Exercise
Your answer must consist of exactly the lines below, starting with the line with "def foldIn (m" and going on through the line with "0x1F = false := by decide", and nothing else.

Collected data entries
================================
-- ==== Sys2Proof/Tests/Slice0.lean ====
section
/-! SUPPORT. Tests of the model. The expected results are the spec's: the words of R92 written out from the fields of R81,
and the examples and corner cases that each rule gives (the rule is named in each test). The last part shows, for every
obligation with hypotheses, a state and operands that meet them. -/

namespace Sys2Proof.Tests

open Sys2Proof.Machine Sys2Proof.Safety

/-! ### Helpers -/

/-- A text in IMEM from address a on (no byte of it is 0x00). -/
def cells : Nat → List Nat → List Host.Cell
  | _, [] => []
  | a, b :: rest => (a, BitVec.ofNat 8 b) :: cells (a + 1) rest

/-- The n decimal digits of v as ASCII bytes, leading zeros included. -/
def dec : Nat → Nat → List Nat
  | 0, _ => []
  | n + 1, v => dec n (v / 10) ++ [0x30 + v % 10]

/-- A state at a phase, otherwise as after reset. -/
def inPhase (p : Phase) : State := { State.reset with ph := p }

/-- A state at RUN whose span is the given text at address a. -/
def runWith (a : Nat) (t : List Nat) : State :=
  { inPhase .run with sp := a, sl := t.length, imem := cells a t }

/-- A state at RUN whose chunk of size n waits in CW. -/
def chunkIn (n : ChunkSize) (w : Wide) : State := { inPhase .run with cw := w, cn := n, cv := true }

/-- A state at RUN with a taken ACC and a value of a chunk of size k waiting in LOW. -/
def foldIn (m : Mode) (k : ChunkSize) (acc : Wide) (low : Half) : State :=
  { inPhase .run with mode := m, acc := acc, low := low, ln := k, lv := true, av := true }

/-- A state between calls with the given text at address a as the host's input. -/
def ready (a : Nat) (t : List Nat) : State :=
  { State.reset with iptr := a, ilen := t.length, imem := cells a t }

/-- A next state for which the test holds. -/
def gives (o : Host.Outcome State Fault Refusal) (p : State → Bool) : Bool :=
  match o with
  | .next t => p t
  | .fault _ => false
  | .refused _ => false

/-- VALID and RES after `parse.m` of a text. -/
def result (i : Instr) (t : List Nat) : Option (Bool × Wide) :=
  match exec i (ready 0x100 t) with
  | .next u => some (u.valid, u.res)
  | .fault _ => none
  | .refused _ => none

/-! ### WellFormed: each check refuses an ill-formed word (R83 to R86) -/

theorem test_wf_minor : WellFormed.legalWord 0x00 = false ∧ WellFormed.legalWord 0x06 = false
    ∧ WellFormed.minorOk 0x1F = false := by decide
theorem test_wf_size : WellFormed.legalWord 0x25 = false ∧ WellFormed.legalWord 0x47 = false
    ∧ WellFormed.sizeOk 0x68 = false := by decide
theorem test_wf_grammar : WellFormed.legalWord 0x83 = false ∧ WellFormed.grammarOk 0xAF = false := by decide
theorem test_wf_width : WellFormed.legalWord 0x94 = false ∧ WellFormed.widthOk 0xBE = false := by decide
theorem test_wf_major : WellFormed.legalWord 0xC0 = false ∧ WellFormed.majorOk 0xFF = false := by decide

/-! ### Decoding: every constructor, from the word of R92 -/

theorem test_decode_z : decode 0x01 = .ok .sgn ∧ decode 0x02 = .ok .nrm ∧ decode 0x03 = .ok .take
    ∧ decode 0x04 = .ok .chk ∧ decode 0x05 = .ok .fin := by decide
theorem test_decode_rd : decode 0x20 = .ok .rd1 ∧ decode 0x21 = .ok .rd2 ∧ decode 0x22 = .ok .rd4
    ∧ decode 0x23 = .ok .rd8 ∧ decode 0x24 = .ok .rd16 := by decide
theorem test_decode_dec : decode 0x40 = .ok .dec1 ∧ decode 0x41 = .ok .dec2 ∧ decode 0x42 = .ok .dec4
    ∧ decode 0x43 = .ok .dec8 ∧ decode 0x44 = .ok .dec16 := by decide
theorem test_decode_fold : decode 0x60 = .ok .fold1 ∧ decode 0x61 = .ok .fold2 ∧ decode 0x62 = .ok .fold4
    ∧ decode 0x63 = .ok .fold8 ∧ decode 0x64 = .ok .fold16 := by decide
theorem test_decode_begin : decode 0x80 = .ok .beginU8 ∧ decode 0x81 = .ok .beginU8np ∧ decode 0x82 = .ok .beginI8
    ∧ decode 0x84 = .ok .beginU16 ∧ decode 0x85 = .ok .beginU16np ∧ decode 0x86 = .ok .beginI16
    ∧ decode 0x88 = .ok .beginU32 ∧ decode 0x89 = .ok .beginU32np ∧ decode 0x8A = .ok .beginI32
    ∧ decode 0x8C = .ok .beginU64 ∧ decode 0x8D = .ok .beginU64np ∧ decode 0x8E = .ok .beginI64
    ∧ decode 0x90 = .ok .beginU128 ∧ decode 0x91 = .ok .beginU128np ∧ decode 0x92 = .ok .beginI128 := by decide
theorem test_decode_parse : decode 0xA0 = .ok .parseU8 ∧ decode 0xA1 = .ok .parseU8np ∧ decode 0xA2 = .ok .parseI8
    ∧ decode 0xA4 = .ok .parseU16 ∧ decode 0xA5 = .ok .parseU16np ∧ decode 0xA6 = .ok .parseI16
    ∧ decode 0xA8 = .ok .parseU32 ∧ decode 0xA9 = .ok .parseU32np ∧ decode 0xAA = .ok .parseI32
    ∧ decode 0xAC = .ok .parseU64 ∧ decode 0xAD = .ok .parseU64np ∧ decode 0xAE = .ok .parseI64
    ∧ decode 0xB0 = .ok .parseU128 ∧ decode 0xB1 = .ok .parseU128np ∧ decode 0xB2 = .ok .parseI128 := by decide
theorem test_decode_reserved : decode 0x00 = .error .minor ∧ decode 0x28 = .error .zeroField
    ∧ decode 0x65 = .error .size ∧ decode 0xB4 = .error .width ∧ decode 0x8B = .error .grammar
    ∧ decode 0xFF = .error .major := by decide
theorem test_table_word : decodeTableWord 8 0x8A = some .beginI32 ∧ decodeTableWord 8 0x00 = none
    ∧ decodeTableWord 16 0x8A = none := by decide
theorem test_fetch_word : step (State.reset.withFetchWord 8 0x84) = exec .beginU16 State.reset := rfl

/-! ### begin, sgn, nrm -/

/-- R150's example: IPTR = 0x1000, ILEN = 5, word 0x84. -/
theorem test_begin_u16 : gives (exec .beginU16 { State.reset with iptr := 0x1000, ilen := 5, err := 1, lv := true })
    (fun t => modeCode t.mode = 0b00100 ∧ t.sp = 0x1000 ∧ t.sl = 5 ∧ t.err = 0 ∧ t.lv = false ∧ t.ph = .sign) = true := by
  decide
/-- The MODE that each `begin.m` loads is its word's `op[4:0]` (R85, R190). -/
theorem test_begin_modes : ([.beginU8, .beginU8np, .beginI8, .beginU16, .beginU16np, .beginI16, .beginU32, .beginU32np,
      .beginI32, .beginU64, .beginU64np, .beginI64, .beginU128, .beginU128np, .beginI128] : List Instr).map
      (fun i => (List.range 32).filter (fun k => gives (exec i State.reset) (fun t => hostRead t 0x2 = k)))
    = [[0x00], [0x01], [0x02], [0x04], [0x05], [0x06], [0x08], [0x09], [0x0A], [0x0C], [0x0D], [0x0E], [0x10], [0x11],
      [0x12]] := by decide
/-- R151's examples: '-' in mode i32, and '+' in mode u64np, which stays in the span. -/
theorem test_sgn_minus : gives (exec .sgn
      { runWith 0 (0x2D :: dec 10 2147483648) with ph := .sign, mode := ⟨.w32, .signed⟩ })
    (fun t => t.neg = true ∧ t.sp = 1 ∧ t.sl = 10 ∧ t.ph = .norm) = true := by decide
theorem test_sgn_no_plus : gives (exec .sgn { runWith 0 [0x2B, 0x31] with ph := .sign, mode := ⟨.w64, .noPlus⟩ })
    (fun t => t.neg = false ∧ t.sp = 0 ∧ t.sl = 2 ∧ t.ph = .norm) = true := by decide
/-- R153's corner cases in mode u8: "0000256" is stripped to "256"; "0001000" is stripped to "1000" and fails. -/
theorem test_nrm_strips : gives (exec .nrm { runWith 8 (dec 7 256) with ph := .norm })
    (fun t => t.sp = 12 ∧ t.sl = 3 ∧ t.ph = .run) = true := by decide
theorem test_nrm_fails : gives (exec .nrm { runWith 8 (dec 7 1000) with ph := .norm })
      (fun t => t.sp = 11 ∧ t.sl = 4 ∧ t.ph = .failed) = true
    ∧ gives (exec .nrm (inPhase .norm)) (fun t => t.ph = .failed) = true := by decide

/-! ### rd: the examples of R101 to R105, and F_UNDERRUN -/

theorem test_rd1 : gives (exec .rd1 (runWith 0x100 [0x37]))
    (fun t => t.cw = 0x37 ∧ t.cn = .b1 ∧ t.cv = true ∧ t.sp = 0x101 ∧ t.sl = 0) = true := by decide
theorem test_rd2 : gives (exec .rd2 (runWith 0x101 [0x34, 0x32]))
    (fun t => t.cw = 0x3234 ∧ t.cn = .b2 ∧ t.sp = 0x103 ∧ t.sl = 0) = true := by decide
theorem test_rd4 : gives (exec .rd4 (runWith 0 (dec 5 12345)))
    (fun t => t.cw = 0x34333231 ∧ t.cn = .b4 ∧ t.sp = 4 ∧ t.sl = 1) = true := by decide
theorem test_rd8 : gives (exec .rd8 (runWith 3 (dec 8 21474836)))
    (fun t => t.cw = 0x3633383437343132 ∧ t.cn = .b8 ∧ t.sp = 11 ∧ t.sl = 0) = true := by decide
theorem test_rd16 : gives (exec .rd16 (runWith 0 (dec 20 18446744073709551615)))
    (fun t => t.cw = 0x35353930373337303434373634343831 ∧ t.cn = .b16 ∧ t.sp = 16 ∧ t.sl = 4) = true := by decide
/-- A span that ends at the last byte of IMEM: SP becomes 0 (R24). -/
theorem test_rd_at_top : gives (exec .rd1 (runWith 0xFFFFFFFF [0x39]))
    (fun t => t.cw = 0x39 ∧ t.sp = 0 ∧ t.sl = 0) = true := by decide

/-! ### dec: the examples and corner cases of R120 to R123, R133 -/

theorem test_dec1 : gives (exec .dec1 (chunkIn .b1 0x37)) (fun t => t.low = 7 ∧ t.err = 0 ∧ t.ln = .b1 ∧ t.lv = true ∧ t.cv = false)
      = true
    ∧ gives (exec .dec1 (chunkIn .b1 0xCA)) (fun t => t.err = 0xF0) = true := by decide
theorem test_dec2 : gives (exec .dec2 (chunkIn .b2 0x3234)) (fun t => t.low = 42 ∧ t.err = 0 ∧ t.ln = .b2) = true
    ∧ gives (exec .dec2 (chunkIn .b2 0x39CA)) (fun t => t.err = 0x10F0) = true := by decide
theorem test_dec4 : gives (exec .dec4 (chunkIn .b4 0x34333231)) (fun t => t.low = 1234 ∧ t.err = 0 ∧ t.ln = .b4) = true
    ∧ gives (exec .dec4 (chunkIn .b4 0x342E3231)) (fun t => t.low = 1248 ∧ t.err = 0x00300000) = true := by decide
theorem test_dec8 : gives (exec .dec8 (chunkIn .b8 0x3633383437343132))
      (fun t => t.low = 21474836 ∧ t.err = 0 ∧ t.ln = .b8) = true
    ∧ gives (exec .dec8 (chunkIn .b8 0x6137363534333231)) (fun t => t.low = 12345751 ∧ t.err = 0x5000000000000000) = true := by
  decide
theorem test_dec16 : gives (exec .dec16 (chunkIn .b16 0x35353930373337303434373634343831))
      (fun t => t.low = 1844674407370955 ∧ t.err = 0 ∧ t.ln = .b16) = true
    ∧ gives (exec .dec16 (chunkIn .b16 0xFFFFFFFFFFFFFFFFFFFFFFFFFFFFFFFF)) (fun t => t.err = 0xD0D0D0D0D0D0D0D0) = true := by
  decide

/-! ### take and fold: the examples of R141 to R146 -/

theorem test_take : gives (exec .take { inPhase .run with low := 1234, lv := true, fk := 3 })
    (fun t => t.acc = 1234 ∧ t.fhi = 0 ∧ t.fk = 0 ∧ t.lv = false ∧ t.av = true) = true := by decide
theorem test_fold1 : gives (exec .fold1 (foldIn ⟨.w16, .plus⟩ .b1 1234 5))
      (fun t => t.acc = 12345 ∧ t.fhi = 1234 ∧ t.fk = 1 ∧ t.lv = false) = true
    ∧ gives (exec .fold1 (foldIn ⟨.w128, .plus⟩ .b1 34028236692093846346337460743176821145 6)) (fun t => t.acc = 0) = true := by
  decide
theorem test_fold2 : gives (exec .fold2 (foldIn ⟨.w32, .signed⟩ .b2 21474836 48))
    (fun t => t.acc = 0x80000000 ∧ t.fhi = 21474836 ∧ t.fk = 2) = true := by decide
theorem test_fold4 : gives (exec .fold4 (foldIn ⟨.w64, .plus⟩ .b4 1844674407370955 1615))
      (fun t => t.acc = 0xFFFFFFFFFFFFFFFF ∧ t.fk = 4) = true
    ∧ gives (exec .fold4 (foldIn ⟨.w64, .plus⟩ .b4 1844674407370955 1616)) (fun t => t.acc = 0 ∧ t.fhi = 1844674407370955) = true := by
  decide
theorem test_fold8 : gives (exec .fold8 (foldIn ⟨.w64, .plus⟩ .b8 12345678 90123456))
    (fun t => t.acc = 0x462D53C8ABAC0 ∧ t.fhi = 12345678 ∧ t.fk = 8) = true := by decide
theorem test_fold16 : gives (exec .fold16 (foldIn ⟨.w64, .plus⟩ .b16 9999 9999999999999999))
      (fun t => t.acc = 0x6BC75E2D630FFFFF ∧ t.fk = 16) = true
    ∧ gives (exec .fold16 (foldIn ⟨.w128, .plus⟩ .b16 3402823669209384 6346337460743176))
      (fun t => t.acc = 0x1AD7F29ABCAF485787A6520EC08 ∧ t.fhi = 3402823669209384) = true := by decide

/-! ### chk and fin: the examples of R172 and R176 -/

/-- Mode u64, "18446744073709551616": ACC has wrapped to 0, the check sees 2^64; with LOW = 1615 it is in range. -/
theorem test_chk_u64 : gives (exec .chk { foldIn ⟨.w64, .plus⟩ .b4 0 1616 with lv := false, fhi := 1844674407370955, fk := 4 })
      (fun t => t.err = 1 ∧ t.ph = .checked) = true
    ∧ gives (exec .chk { foldIn ⟨.w64, .plus⟩ .b4 0 1615 with lv := false, fhi := 1844674407370955, fk := 4 })
      (fun t => t.err = 0 ∧ t.ph = .checked) = true := by decide
/-- In a signed mode the limit depends on NEG: 128 is in range of i8 after a '-' only. -/
theorem test_chk_i8 : gives (exec .chk { foldIn ⟨.w8, .signed⟩ .b1 128 8 with lv := false, fhi := 12, fk := 1, neg := true })
      (fun t => t.err = 0) = true
    ∧ gives (exec .chk { foldIn ⟨.w8, .signed⟩ .b1 128 8 with lv := false, fhi := 12, fk := 1 }) (fun t => t.err = 1) = true := by
  decide
theorem test_fin_negative : gives (exec .fin { inPhase .checked with mode := ⟨.w32, .signed⟩, neg := true, acc := 2147483648 })
      (fun t => t.res = 0x80000000 ∧ t.valid = true ∧ t.ph = .done) = true
    ∧ gives (exec .fin { inPhase .checked with mode := ⟨.w16, .signed⟩, neg := true, acc := 12345 })
      (fun t => t.res = 0xCFC7 ∧ t.valid = true) = true := by decide
theorem test_fin_invalid : gives (exec .fin { inPhase .checked with acc := 7, err := 0x10 })
      (fun t => t.res = 0 ∧ t.valid = false ∧ t.ph = .done) = true
    ∧ gives (exec .fin (inPhase .failed)) (fun t => t.valid = false ∧ t.ph = .done) = true := by decide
================================
Answer box
def foldIn (m : Mode) (k : ChunkSize) (acc : Wide) (low : Half) : State :=
  { inPhase .run with mode := m, acc := acc, low := low, ln := k, lv := true, av := true }

/-- A state between calls with the given text at address a as the host's input. -/
def ready (a : Nat) (t : List Nat) : State :=
  { State.reset with iptr := a, ilen := t.length, imem := cells a t }

/-- A next state for which the test holds. -/
def gives (o : Host.Outcome State Fault Refusal) (p : State → Bool) : Bool :=
  match o with
  | .next t => p t
  | .fault _ => false
  | .refused _ => false

/-- VALID and RES after `parse.m` of a text. -/
def result (i : Instr) (t : List Nat) : Option (Bool × Wide) :=
  match exec i (ready 0x100 t) with
  | .next u => some (u.valid, u.res)
  | .fault _ => none
  | .refused _ => none

/-! ### WellFormed: each check refuses an ill-formed word (R83 to R86) -/

theorem test_wf_minor : WellFormed.legalWord 0x00 = false ∧ WellFormed.legalWord 0x06 = false
    ∧ WellFormed.minorOk 0x1F = false := by decide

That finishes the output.